Lily reached the teleportation array at the entrance, her fingers touching the surface in one smooth motion. Silver light pooled beneath her feet.
Don and Diana split without a word, peeling off in opposite directions as soon as Lily was clear. The Elder slowed, confused, its targeting logic cycling between them.
Don felt the gap between himself and the boss and was acutely aware that humans were not built for this. In Realms Online, the human race sat comfortably in the middle of the speed rankings, which was a polite way of saying they were slow compared to everyone interesting. Dark elves were in a different category entirely. He could feel the Elder behind him in a way that had nothing to do with game mechanics.
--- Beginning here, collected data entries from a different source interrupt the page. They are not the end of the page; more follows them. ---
-- ==== Sys2Proof/Machine/RegMap.lean ====
section
/-! DEFINITION. Machine/RegMap.lean: the register map of BAR0, block by block, from the register chapters' offset and
field tables (R15, R16): for every register its address and instances, and for every field its place. Masks hold the
access codes of R17 and the reset column of R24. The values stand in State; this file only says where. -/
namespace Sys2Proof
namespace Machine

/-- A field of a register: the register's BAR0 address, the field's lowest bit and its width. -/
structure Fld where
  addr : Nat
  lo : Nat
  width : Nat
deriving DecidableEq, Repr

/-- A register, or an array of registers in one or two dimensions (R15), with one mask per access code (R17):
`rw` bits the host may write (RW, RWK), `kept` RWK bits, `rc` bits cleared by a read (R18), `wo` strobes,
`forging` bits loaded from the active Forging (R24), and the value after cold reset. -/
structure RegDef where
  base : Nat
  stride1 : Nat
  count1 : Nat
  stride2 : Nat
  count2 : Nat
  rw : Nat
  kept : Nat
  rc : Nat
  wo : Nat
  forging : Nat
  reset : Nat
deriving DecidableEq, Repr

/-- Does the register array `d` have an instance at BAR0 address `a`? -/
def regHit (a : Nat) (d : RegDef) : Bool :=
  if a < d.base then false
  else
    let o := a - d.base
    if d.stride1 = 0 then o == 0
    else
      let i := o / d.stride1
      let r := o % d.stride1
      if d.stride2 = 0 then (r == 0) && decide (i < d.count1)
      else (r % d.stride2 == 0) && decide (r / d.stride2 < d.count2) && decide (i < d.count1)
Its aggro locked onto him.
He keyed the team chat without slowing down. "Lily, come back in."
Her voice returned, bright and only slightly breathless. "Hehe, Don, is this really how you play with a boss?"
"It chased me first," he said, which was technically accurate. "Diana, get outside. You’re almost at a level threshold and you don’t have evasion. One bad crit and you’re done."
"I’m not leaving."
"This isn’t the time for,"
"I’m not leaving."
He tried a different approach. "You’re twenty-seven years old. You’re acting like,"
"You," Diana said, with remarkable composure for someone running from an ancient tree, "deserve a thorough beating."
Don gave up. There was no arguing with someone who had decided to be immovable about being immovable. He saved his breath for running.
The three of them kept the Elder cycling for another five minutes, its hatred orbiting between them in unpredictable arcs, never landing long enough to finish anyone off. They chipped away at the last sliver of its health bar one careful shot at a time. It felt almost manageable.
Then the Elder opened its mouth and roared.
It wasn’t a skill. It wasn’t an attack. It was just sound, a deep, resonant blast that rolled across the lake and through the trees and reached the ears of every single monster Don had carefully deposited on the other side of the dungeon.
They came.
All of them, at once, in a single surging wave.
Don saw it happening and had exactly no good options.
The Elder’s aggro found Diana in the same moment. She was far out, she’d been careful, she’d been running good lines, but careful and good weren’t enough when the ice came shrieking in at that angle. The critical hit registered before she could react.